■ Record set ■
theorem extract_commandWord (op : BitVec 4) (buf : BitVec 1) (sub : Byte) (off : BitVec 5) (wid : BitVec 3) :
    (commandWord op buf sub off wid).extractLsb' 0 4 = op ∧ (commandWord op buf sub off wid).extractLsb' 4 1 = buf ∧
    (commandWord op buf sub off wid).extractLsb' 5 3 = 0 ∧
    (commandWord op buf sub off wid).extractLsb' 8 8 = sub ∧ (commandWord op buf sub off wid).extractLsb' 16 5 = off ∧
    (commandWord op buf sub off wid).extractLsb' 21 3 = wid ∧ (commandWord op buf sub off wid).extractLsb' 24 8 = 0 := by
  simp [commandWord, extractLsb'_concat_high, extractLsb'_concat_low]

theorem wordOfBytes_bytesOfWord (w : Word) :
    wordOfBytes (w.extractLsb' 0 8) (w.extractLsb' 8 8) (w.extractLsb' 16 8) (w.extractLsb' 24 8) = w := by
  simp [wordOfBytes, extract_concat_extract]

theorem decode_command_bytesOfWord (w : Word) : decode .command (bytesOfWord w) = decodeCommand w :=
  congrArg decodeCommand (wordOfBytes_bytesOfWord w)

theorem cmdReservedClear_iff (w : Word) :
    cmdReservedClear w = true ↔ w.extractLsb' 5 3 = 0 ∧ w.extractLsb' 24 8 = 0 := by
  simp [cmdReservedClear]

theorem bit_cmdBuf (w : Word) : (cmdBuf w).bit = w.extractLsb' 4 1 := by
  have every : ∀ b : BitVec 1, (if b = 1 then BufSel.tx else .rx).bit = b := by decide
  exact every _

theorem ofNat_cmdOff (w : Word) : BitVec.ofNat 5 (cmdOff w) = w.extractLsb' 16 5 := by
  rw [cmdOff, BitVec.ofNat_toNat, BitVec.setWidth_eq]

theorem ofNat_cmdWid (w : Word) : BitVec.ofNat 3 (cmdWid w) = w.extractLsb' 21 3 := by
  rw [cmdWid, BitVec.ofNat_toNat, BitVec.setWidth_eq]

section

variable (op : BitVec 4) (buf : BufSel) (sub : Byte) (off : BitVec 5) (wid : BitVec 3)

@[simp] theorem cmdOp_commandWord (bit : BitVec 1) : cmdOp (commandWord op bit sub off wid) = op := by
  obtain ⟨hop, -⟩ := extract_commandWord op bit sub off wid
  exact hop

@[simp] theorem cmdReservedClear_commandWord (bit : BitVec 1) : cmdReservedClear (commandWord op bit sub off wid) = true := by
  obtain ⟨-, -, hmid, -, -, -, hhigh⟩ := extract_commandWord op bit sub off wid
  exact (cmdReservedClear_iff _).mpr ⟨hmid, hhigh⟩

@[simp] theorem cmdSub_commandWord (bit : BitVec 1) : cmdSub (commandWord op bit sub off wid) = sub := by
  obtain ⟨-, -, -, hsub, -⟩ := extract_commandWord op bit sub off wid
  exact hsub

@[simp] theorem cmdBuf_commandWord : cmdBuf (commandWord op buf.bit sub off wid) = buf := by
  obtain ⟨-, hbuf, -⟩ := extract_commandWord op buf.bit sub off wid
  rw [cmdBuf, hbuf]
  cases buf <;> rfl

@[simp] theorem cmdOff_commandWord (bit : BitVec 1) : cmdOff (commandWord op bit sub off wid) = off.toNat := by
  obtain ⟨-, -, -, -, hoff, -⟩ := extract_commandWord op bit sub off wid
  rw [cmdOff, hoff]

@[simp] theorem cmdWid_commandWord (bit : BitVec 1) : cmdWid (commandWord op bit sub off wid) = wid.toNat := by
  obtain ⟨-, -, -, -, -, hwid, -⟩ := extract_commandWord op bit sub off wid
  rw [cmdWid, hwid]

end

/-! ### The decoder by rows (R85 to R87) -/

/-- The operation of a legal OP with the fields it uses (R86). -/
def rowOfOp (op : Nat) (w : Word) : Instr :=
  match op with
  | 1 => .encRaw (cmdSub w)
  | 2 => .encNum (cmdSub w)
  | 3 => .decode
  | 4 => .xfer
  | 5 => .remote
  | 6 => .output
  | 7 => .setMaxv
  | 8 => .setImax
  | 9 => .status
  | 10 => .ramp
  | 11 => .validate (cmdBuf w)
  | _ => .unpack (cmdBuf w) (cmdOff w) (cmdWid w)

/-- Whether an OP has a row in R86. -/
def isLegalOp (op : Nat) : Prop := 1 ≤ op ∧ op ≤ 12

theorem decodeCommand_of_illegal_op {w : Word} (h : ¬ isLegalOp (cmdOp w).toNat) : decodeCommand w = .error .badOp := by
  unfold decodeCommand
  exact if_pos (by unfold isLegalOp at h; omega)

theorem decodeCommand_of_reserved {w : Word} (hop : isLegalOp (cmdOp w).toNat) (hres : cmdReservedClear w = false) :
    decodeCommand w = .error .rsvdBits := by
  unfold decodeCommand
  rw [if_neg (by unfold isLegalOp at hop; omega), if_pos hres]

theorem decodeCommand_of_legal {w : Word} (hop : isLegalOp (cmdOp w).toNat) (hres : cmdReservedClear w = true) :
    decodeCommand w = .ok (rowOfOp (cmdOp w).toNat w) := by
  unfold decodeCommand
  simp only [hres]
  generalize (cmdOp w).toNat = op at hop
  obtain ⟨hlow, hhigh⟩ := hop
  interval_cases op <;> rfl

/-- What a command word decodes to, in R85's order: OP first, then the reserved bits. -/
theorem decodeCommand_cases (w : Word) :
    (¬ isLegalOp (cmdOp w).toNat ∧ decodeCommand w = .error .badOp) ∨
    (isLegalOp (cmdOp w).toNat ∧ cmdReservedClear w = false ∧ decodeCommand w = .error .rsvdBits) ∨
    (isLegalOp (cmdOp w).toNat ∧ cmdReservedClear w = true ∧ decodeCommand w = .ok (rowOfOp (cmdOp w).toNat w)) := by
  by_cases hop : isLegalOp (cmdOp w).toNat
  · cases hres : cmdReservedClear w with
    | false => exact .inr (.inl ⟨hop, rfl, decodeCommand_of_reserved hop hres⟩)
    | true => exact .inr (.inr ⟨hop, rfl, decodeCommand_of_legal hop hres⟩)
  · exact .inl ⟨hop, decodeCommand_of_illegal_op hop⟩

theorem decodeCommand_eq_badOp_iff (w : Word) : decodeCommand w = .error .badOp ↔ ¬ isLegalOp (cmdOp w).toNat := by
  obtain ⟨hop, h⟩ | ⟨hop, -, h⟩ | ⟨hop, -, h⟩ := decodeCommand_cases w <;> simp [h, hop]

theorem decodeCommand_eq_rsvdBits_iff (w : Word) :
    decodeCommand w = .error .rsvdBits ↔ isLegalOp (cmdOp w).toNat ∧ cmdReservedClear w = false := by
  obtain ⟨hop, h⟩ | ⟨hop, hres, h⟩ | ⟨hop, hres, h⟩ := decodeCommand_cases w
  · simp [h, hop]
  · simp [h, hop, hres]
  · simp [h, hres]

theorem decodeCommand_eq_ok_iff (w : Word) (i : Instr) :
    decodeCommand w = .ok i ↔
      isLegalOp (cmdOp w).toNat ∧ cmdReservedClear w = true ∧ i = rowOfOp (cmdOp w).toNat w := by
  obtain ⟨hop, h⟩ | ⟨-, hres, h⟩ | ⟨hop, hres, h⟩ := decodeCommand_cases w
  · simp [h, hop]
  · simp [h, hres]
  · simp [h, hop, hres, eq_comm]

theorem decodeCommand_commandWord {op : BitVec 4} (hop : isLegalOp op.toNat) (buf : BitVec 1) (sub : Byte) (off : BitVec 5)
    (wid : BitVec 3) :
    decodeCommand (commandWord op buf sub off wid) = .ok (rowOfOp op.toNat (commandWord op buf sub off wid)) := by
  rw [decodeCommand_eq_ok_iff, cmdOp_commandWord]
  exact ⟨hop, cmdReservedClear_commandWord .., rfl⟩

/-! ### The decoder against the encoder -/

/-- A command comes back from its encoding when the row of its OP reads its operands off the packed word (R84, R86). -/
theorem decode_encode_of_row {i : Instr} {op : BitVec 4} {buf : BitVec 1} {sub : Byte} {off : BitVec 5} {wid : BitVec 3}
    (hop : isLegalOp op.toNat) (henc : encode i = bytesOfWord (commandWord op buf sub off wid))
    (hrow : rowOfOp op.toNat (commandWord op buf sub off wid) = i) : decode .command (encode i) = .ok i := by
  rw [henc, decode_command_bytesOfWord, decodeCommand_commandWord hop, hrow]

theorem ofByte_code (a : SubAddr) : SubAddr.ofByte a.code = some a := by
  cases a <;> rfl

theorem decode_transmit_frame (a : SubAddr) (dev : Byte) (rest : List Byte) :
    decode .transmit (Config.sync :: dev :: a.code :: rest) = .ok (Instr.ofFrame a dev) := by
  simp [decode, decodeCommandFrame, ofByte_code]

theorem decode_receive_frame (dev sub : Byte) (rest : List Byte) :
    decode .receive (Config.sync :: dev :: sub :: rest) = .ok (.frameResponse dev sub) := by
  simp [decode, decodeResponseFrame]

/-- Settles O1: each command word holds its row's OP and operands, each frame header its sync byte and sub-address. -/
theorem decodeOfEncodeIsTheInstruction : Obligations.DecodeOfEncodeIsTheInstruction := by
  intro i hwf
  cases i with
  | encRaw sub => exact decode_encode_of_row ⟨by decide, by decide⟩ rfl (congrArg Instr.encRaw (cmdSub_commandWord ..))
  | encNum sub => exact decode_encode_of_row ⟨by decide, by decide⟩ rfl (congrArg Instr.encNum (cmdSub_commandWord ..))
  | decode | xfer | remote | output | setMaxv | setImax | status | ramp => rfl
  | validate buf => exact decode_encode_of_row ⟨by decide, by decide⟩ rfl (congrArg Instr.validate (cmdBuf_commandWord ..))
  | unpack buf off wid =>
    simp only [Instr.wellFormed, Bool.and_eq_true, decide_eq_true_eq] at hwf
    obtain ⟨hoff, hwid⟩ := hwf
    refine decode_encode_of_row ⟨by decide, by decide⟩ rfl ?_
    simp [rowOfOp, Nat.mod_eq_of_lt (Nat.lt_succ_of_le hoff), Nat.mod_eq_of_lt (Nat.lt_succ_of_le hwid)]
  | frameRemoteControl dev => exact decode_transmit_frame .remoteControl dev []
  | frameOutputEnable dev => exact decode_transmit_frame .outputEnable dev []
  | frameMaxVoltage dev => exact decode_transmit_frame .maxVoltage dev []
  | frameVoltageSetpoint dev => exact decode_transmit_frame .voltageSetpoint dev []
  | frameCurrentLimit dev => exact decode_transmit_frame .currentLimit dev []
  | frameStatusQuery dev => exact decode_transmit_frame .statusQuery dev []
  | frameResponse dev sub => exact decode_receive_frame dev sub []

/-- Settles O5: six of the byte lists are encodings, and the word 0x23 has the legal OP 3 and a reserved bit. -/
theorem writtenWordsDecode : Obligations.WrittenWordsDecode := by
  have hreserved : decodeCommand 0x23 = .error .rsvdBits := decodeCommand_of_reserved ⟨by decide, by decide⟩ rfl
  exact ⟨decodeOfEncodeIsTheInstruction (.encRaw 0x23) rfl, decodeOfEncodeIsTheInstruction (.unpack .rx 5 4) rfl,
    decodeOfEncodeIsTheInstruction (.validate .tx) rfl, decodeOfEncodeIsTheInstruction .ramp rfl, hreserved,
    decodeOfEncodeIsTheInstruction (.frameMaxVoltage 5) rfl, decodeOfEncodeIsTheInstruction (.frameResponse 0 0x23) rfl⟩

/-! ### The masks of a command word (R86, R87) -/

theorem toNat_cmdOp (w : Word) : (cmdOp w).toNat = (w &&& 0xF#32).toNat := by
  rw [cmdOp, BitVec.extractLsb'_toNat, BitVec.toNat_and]
  exact (Nat.and_two_pow_sub_one_eq_mod w.toNat 4).symm

theorem and_eq_zero_iff_reserved_clear (w : Word) : w &&& 0xFF0000E0#32 = 0#32 ↔ cmdReservedClear w = true := by
  have mask : 0xFF0000E0#32 = fieldsWord 0xFF 0 0 0 7 0 0 := rfl
  rw [cmdReservedClear_iff]
  constructor
  · intro h
    have hmid := congrArg (BitVec.extractLsb' 5 3) h
    have hhigh := congrArg (BitVec.extractLsb' 24 8) h
    rw [BitVec.extractLsb'_and] at hmid hhigh
    exact ⟨(BitVec.and_allOnes (x := w.extractLsb' 5 3)).symm.trans hmid,
      (BitVec.and_allOnes (x := w.extractLsb' 24 8)).symm.trans hhigh⟩
  · rintro ⟨hmid, hhigh⟩
    rw [← fieldsWord_extract w, mask, fieldsWord_and, hmid, hhigh]
    simp only [BitVec.ofNat_eq_ofNat, BitVec.and_zero, BitVec.zero_and]
    rfl

/-- The mask of R86's rows is that of the reserved bits and that of OP. -/
theorem and_row_mask_eq_iff (w : Word) {m : Nat} (hm : m ≤ 12) :
    (w &&& 0xFF0000EF#32).toNat = m ↔ w &&& 0xFF0000E0#32 = 0#32 ∧ (w &&& 0xF#32).toNat = m := by
  constructor
  · intro h
    have hw : w &&& 0xFF0000EF#32 = BitVec.ofNat 32 m := by rw [← h, BitVec.ofNat_toNat, BitVec.setWidth_eq]
    have hreserved : w &&& 0xFF0000E0#32 = BitVec.ofNat 32 m &&& 0xFF0000E0#32 := by rw [← hw, BitVec.and_assoc]; rfl
    have hop : w &&& 0xF#32 = BitVec.ofNat 32 m &&& 0xF#32 := by rw [← hw, BitVec.and_assoc]; rfl
    rw [hreserved, hop]
    clear h hw hreserved hop
    interval_cases m <;> decide
  · rintro ⟨hreserved, hop⟩
    have hmask : w &&& 0xFF0000EF#32 = (w &&& 0xFF0000E0#32) ||| (w &&& 0xF#32) := by rw [← BitVec.and_or_distrib_left]; rfl
    rw [hmask, hreserved, BitVec.zero_or, hop]

theorem opcode_rowOfOp {op : Nat} (h : isLegalOp op) (w : Word) : (rowOfOp op w).opcode = some op := by
  obtain ⟨hlow, hhigh⟩ := h
  interval_cases op <;> rfl

/-- Settles O2: the masks of R86 and R87 read off OP and the reserved bits, which decide what a word decodes to. -/
theorem commandWordMatchesItsRow : Obligations.CommandWordMatchesItsRow := by
  intro w
  refine ⟨fun m hlow hhigh => ?_, ?_, ?_⟩
  · rw [and_row_mask_eq_iff w hhigh, and_eq_zero_iff_reserved_clear, ← toNat_cmdOp]
    constructor
    · rintro ⟨i, hi, hm⟩
      obtain ⟨hop, hclear, rfl⟩ := (decodeCommand_eq_ok_iff w i).mp hi
      rw [opcode_rowOfOp hop] at hm
      exact ⟨hclear, Option.some.inj hm⟩
    · rintro ⟨hclear, rfl⟩
      have hop : isLegalOp (cmdOp w).toNat := ⟨hlow, hhigh⟩
      exact ⟨_, decodeCommand_of_legal hop hclear, opcode_rowOfOp hop w⟩
  · have hlt : (cmdOp w).toNat < 16 := (cmdOp w).isLt
    rw [decodeCommand_eq_badOp_iff, isLegalOp, ← toNat_cmdOp]
    omega
  · rw [decodeCommand_eq_rsvdBits_iff, isLegalOp, ← toNat_cmdOp, Ne, and_eq_zero_iff_reserved_clear, Bool.not_eq_true,
      and_assoc]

■ Work to complete ■
Please reproduce the lines from the line with "theorem bit_cmdBuf (w" to the line with "off.toNat := by", both ends included, exactly as they appear above.

■ Problem solution ■
theorem bit_cmdBuf (w : Word) : (cmdBuf w).bit = w.extractLsb' 4 1 := by
  have every : ∀ b : BitVec 1, (if b = 1 then BufSel.tx else .rx).bit = b := by decide
  exact every _

theorem ofNat_cmdOff (w : Word) : BitVec.ofNat 5 (cmdOff w) = w.extractLsb' 16 5 := by
  rw [cmdOff, BitVec.ofNat_toNat, BitVec.setWidth_eq]

theorem ofNat_cmdWid (w : Word) : BitVec.ofNat 3 (cmdWid w) = w.extractLsb' 21 3 := by
  rw [cmdWid, BitVec.ofNat_toNat, BitVec.setWidth_eq]

section

variable (op : BitVec 4) (buf : BufSel) (sub : Byte) (off : BitVec 5) (wid : BitVec 3)

@[simp] theorem cmdOp_commandWord (bit : BitVec 1) : cmdOp (commandWord op bit sub off wid) = op := by
  obtain ⟨hop, -⟩ := extract_commandWord op bit sub off wid
  exact hop

@[simp] theorem cmdReservedClear_commandWord (bit : BitVec 1) : cmdReservedClear (commandWord op bit sub off wid) = true := by
  obtain ⟨-, -, hmid, -, -, -, hhigh⟩ := extract_commandWord op bit sub off wid
  exact (cmdReservedClear_iff _).mpr ⟨hmid, hhigh⟩

@[simp] theorem cmdSub_commandWord (bit : BitVec 1) : cmdSub (commandWord op bit sub off wid) = sub := by
  obtain ⟨-, -, -, hsub, -⟩ := extract_commandWord op bit sub off wid
  exact hsub

@[simp] theorem cmdBuf_commandWord : cmdBuf (commandWord op buf.bit sub off wid) = buf := by
  obtain ⟨-, hbuf, -⟩ := extract_commandWord op buf.bit sub off wid
  rw [cmdBuf, hbuf]
  cases buf <;> rfl

@[simp] theorem cmdOff_commandWord (bit : BitVec 1) : cmdOff (commandWord op bit sub off wid) = off.toNat := by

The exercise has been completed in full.